**TASK DIRECTIONS:** Of all the lines in the entries below, give again exactly those starting at the line containing "s1.power with railFaults" and ending at the line containing "lines gone. -/", both ends included, and no others.

--- SOURCE MATERIAL Enclosed Below ---

-- ==== Sys2Proof/Machine/Bringup.lean ====
section
/-!
DEFINITION. Machine/Bringup.lean: fronds (R462 to R464), the main rails going off (R511), cold and warm start-up (R473 to R475),
firmware and configuration as a start selects them (R439, R456).
-/
namespace Sys2Proof.Machine

/-! ### Fronds -/

def setFrond (s : State) (f : Nat) (x : Frond) : State :=
  { s with fronds := { st := tput s.fronds.st f x, queue := s.fronds.queue.filter (· != f) } }

/-- Sets of the far-line cache in a slice: one eighth of the sets, in order. -/
def inSlice (k : Nat) (l : Line) : Bool := lineSet l.addr / 2048 == k

/-- A band leaves service: the operation that streams on it stops with fault 0x100A and is run again (R75, R429). -/
def loseBand (s : State) (b : Nat) : State :=
  clearBand (match bandUser s b with
    | some (q, o, h, w) => lostWalk s q o h w 0x100A srcArray [(b, 3)]
    | none => s) b

/-- A vector core leaves service: the operation that holds it stops with fault 0x4009 and is run again (R429). -/
def loseCore (s : State) (c : Nat) : State :=
  match vcHolder s with
  | some (q, o, h) => if bit (coresOut s) c then s else rerunOp (freeUnits s q) q o h (vcInPlace o.body) 0x4009 srcVector [(c, 5)]
  | none => s

/-- The units of a frond leave service: what they run stops as their chapters state for the loss of the unit (R464, R461). -/
def loseFrond (s : State) (f : Nat) : State :=
  let s0 := if f < 8 then loseBand s f else if f < 40 then loseCore s (f - 8) else s
  let s1 := setFrond s0 f .failed
  if f = 40 then stopEngine s1 8 0
  else if f = 42 then stopEngine s1 2 0
  else if f = 41 then stopEngine s1 9 0
  else if 43 ≤ f ∧ f ≤ 50 then stopEngine s1 3 (f - 43)
  else if 51 ≤ f ∧ f ≤ 58 then dropLines s1 (inSlice (f - 51))
  else if 59 ≤ f ∧ f ≤ 66 then failStack s1 (f - 59) 3
  else match frondPort f with
    | some p =>
      let s2 := if portUp s1 p then portDown s1 p else s1
      failUnreached (modPort s2 p (fun x => { trainAgain x 6 with faulted := true }))
    | none => s1

/-- A wake that fails (R464). -/
def frondFails (s : State) (f : Nat) : State := raiseDev (loseFrond s f) 0xC009 srcThallus [(f, 7)]

/-- Whether a frond is in steps W1 and W2: one of the first four requests (R463). -/
def frondWaking (s : State) (f : Nat) : Bool := (s.fronds.queue.take 4).contains f

/-- FROND_WAKE_DONE (R463). -/
def execFrondWakeDone (frond : Nat) (s : State) : Host.Outcome State Fault Refusal :=
  .next (if frondWaking s frond then bump (setFrond s frond .on) 0x200505 1 else s)

/-- FROND_WAKE_FAIL (R464). -/
def execFrondWakeFail (frond : Nat) (s : State) : Host.Outcome State Fault Refusal :=
  .next (if frondWaking s frond then frondFails s frond else s)

/-- Demand fronds (Table 14-8). -/
def demandFrond (f : Nat) : Bool := decide (f < 42) || decide (43 ≤ f ∧ f ≤ 58)

/-- Whether the units of a demand frond are idle. -/
def frondIdle (s : State) (f : Nat) : Bool :=
  if f < 8 then (bandUser s f).isNone && s.units.bist != some f
  else if f < 40 then s.units.vecQueue.isNone
  else if f = 40 then (cardsOf s false).isEmpty
  else if f = 41 then (cardsOf s true).isEmpty
  else if f ≤ 50 then (copyOf s (f - 43)).isNone
  else true

/-- FROND_IDLE_POWERDOWN (R462): what the frond held is lost; modified far-line cache lines go home first. -/
def execFrondIdlePowerdown (frond : Nat) (s : State) : Host.Outcome State Fault Refusal :=
  .next (
    if ¬ demandFrond frond ∨ frondState s frond ≠ .on ∨ ¬ frondIdle s frond then s
    else
      let s1 := if frond < 8 then clearBand s frond
        else if 51 ≤ frond then evictLines s (inSlice (frond - 51)) else s
      setFrond s1 frond .off)

/-- Held fronds that P4 wakes: those of the enabled ports among them. -/
def heldFronds (s : State) : List Nat :=
  [42, 59, 60, 61, 62, 63, 64, 65, 66] ++ ((List.range 21).filter (fun p => (portOf s p).enable)).flatMap portFronds ++ [91, 92, 93, 94, 95]

/-! ### The main rails go off (R511) -/

/-- A port as power leaves it: enabled or not, with what is in its cage. -/
def darkPort (x : Port) : Port := { state := if x.enable then 6 else 0, enable := x.enable, plugged := x.plugged, replays := x.replays, drops := x.drops }

/-- Spare rows that hard repairs have used: soft ones are lost at power-off (R267). -/
def hardRows (m : Mc) : Tbl Nat := m.softRepairs.foldl (fun t r => tupd t (rqGroup r) 0 (· - 1)) m.rowsUsed

/-- The parts of the device that the main rails supply lose what they hold; HBM contents are lost, and so are the pages of
the fault log. -/
def mainLoss (s : State) : State :=
  { s with
    mem := { scratched := s.mem.scratched }, host := { up := false, perst := s.host.perst, journalA := s.host.journalA, journalB := s.host.journalB },
    owners := tmap s.owners (fun _ o => { o with state := .free, reset := none }),
    queues := [], fronds := {}, resets := [], pools := {},
    mc := { windows := s.mc.windows, keyDraws := s.mc.keyDraws, rowsUsed := hardRows s.mc },
    syu := {}, fab := { ports := tmap s.fab.ports (fun _ x => darkPort x), rwins := s.fab.rwins, racks := s.fab.racks },
    units := { bandFaults := s.units.bandFaults, coreFaults := s.units.coreFaults, stagings := s.units.stagings, laneUses := s.units.laneUses },
    card := {}, parts := [],
    log := { s.log with pages := [], records := tfilter s.log.records (fun k _ => decide (s.log.next ≤ k + s.log.onDie)) } }

/-- The main rails off, with the rail state that follows: 0 off, 3 off after a fault. -/
def railsOff (s : State) (st : Nat) : State :=
  let s1 := mainLoss s
  { s1 with power := { s1.power with railState := st, railsUp := 0 },
            startup := { s1.startup with main := none, back := none, hostReady := false, rackReady := false, p3Waits := false } }

/-! ### Where a cold start begins (R473) -/

/-- Entries that outlive a cold reset while the input stays valid: restarts since power-on, cold resets since input power-on,
and the field key, which has no default (R436). -/
def powerCounts (s : State) : Tbl Val := tfilter s.dict (fun k _ => k == 0x200001 || k == 0x2D0607 || k == 0x200105)

/-- The Thallus as a device reset leaves it: no session, no transfer, no nonce. -/
def thReset (s : State) : Thallus :=
  { s.th with session := none, nonceHost := none, nonceField := none, transfers := [], assembled := [] }

/-- A cold start from a phase: the rails off, every entry at its default until P2, log and time from zero. -/
def coldBegin (s : State) (phase cause : Nat) : State :=
  let s1 := railsOff s 0
  { s1 with
    dict := powerCounts s, shadow := [], placeVals := [], owners := [],
    host := { up := false, perst := s.host.perst }, th := thReset s1, clock := {}, log := {},
    startup := { main := some phase, back := none, hostReady := false, rackReady := false },
    resets := [{ level := 7, target := 0xFFF, cause := cause }],
    mc := { keyDraws := s.mc.keyDraws, rowsUsed := hardRows s.mc },
    fab := { ports := (List.range 21).map (fun p => (p, { state := 6, plugged := (portOf s p).plugged })) },
    units := { stagings := s.units.stagings, laneUses := s.units.laneUses },
    power := { s1.power with railFaults := 0, inputFaulted := false, removal := 0, criticalShut := false, failedSensors := [], critical := 0 } }

/-- A device cold reset (level 7): it begins at P1 while the Thallus domain stands. One in progress takes the request in. -/
def coldReset (s : State) (cause : Nat) : State :=
  if ¬ s.power.domain ∨ s.startup.main.any (fun m => decide (m < 4)) ∧ ¬ s.startup.stopped then s else coldBegin s 1 cause

/-! ### A device warm reset (R475) -/

/-- Vectors' budget under the settings (R408): the highest VF that holds vectors, where not all do. -/
def vfBudget (s : State) (n : Nat) : Option Nat :=
  if n * ent s 0x210005 > 2016 then some (2016 / ent s 0x210005) else none

/-- The fabric as a warm reset leaves it: ports down, every flow to be reset, trust, ledger and lines gone. -/
def warmFabric (f : Fabric) : Fabric :=
  { ports := tmap f.ports (fun _ x => { darkPort x with peer := x.peer }), flows := tmap f.flows (fun _ _ => { failed := true }),
    rwins := f.rwins, racks := f.racks, useClock := f.useClock, rrPtr := f.rrPtr, ptpLocked := f.ptpLocked, isSource := f.isSource,
    sourceDev := f.sourceDev, rateAdj := f.rateAdj }

/-- Where a warm start begins: phase P2 takes the pending values from the retention SRAM, and P4 follows. -/
def warmBegin (s : State) (cause : Nat) : State :=
  let s1 := addReset s { level := 6, target := 0xFFF, cause := cause }
  let s2 := { s1 with
    th := thReset s1, units := { bandFaults := s.units.bandFaults, coreFaults := s.units.coreFaults, stagings := s.units.stagings, laneUses := s.units.laneUses },
    card := {}, fab := warmFabric s.fab, fronds := {}, parts := [],
    owners := tmap s.owners (fun _ o => if o.state = .resetting then { o with state := .active, reset := none } else o),
    mc := { s.mc with repairing := none, tracker := [], badRows := [] },
    startup := { s.startup with main := some 4, back := none, stopped := false, hostReady := false, rackReady := false, warm := true, p3Waits := false } }
  let s3 := settleReset (settleReset s2 .resetWarm none) .resetPart none
  { s3 with
    host := { s3.host with budget := if s3.host.vfEnable then vfBudget s3 s3.host.numVfs else none },
    th := { s3.th with selectedNode := ent s3 0x200101 } }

--- End of Enclosed SOURCE MATERIAL ---

**SOLUTION TO THIS PROBLEM:**
    power := { s1.power with railFaults := 0, inputFaulted := false, removal := 0, criticalShut := false, failedSensors := [], critical := 0 } }

/-- A device cold reset (level 7): it begins at P1 while the Thallus domain stands. One in progress takes the request in. -/
def coldReset (s : State) (cause : Nat) : State :=
  if ¬ s.power.domain ∨ s.startup.main.any (fun m => decide (m < 4)) ∧ ¬ s.startup.stopped then s else coldBegin s 1 cause

/-! ### A device warm reset (R475) -/

/-- Vectors' budget under the settings (R408): the highest VF that holds vectors, where not all do. -/
def vfBudget (s : State) (n : Nat) : Option Nat :=
  if n * ent s 0x210005 > 2016 then some (2016 / ent s 0x210005) else none

/-- The fabric as a warm reset leaves it: ports down, every flow to be reset, trust, ledger and lines gone. -/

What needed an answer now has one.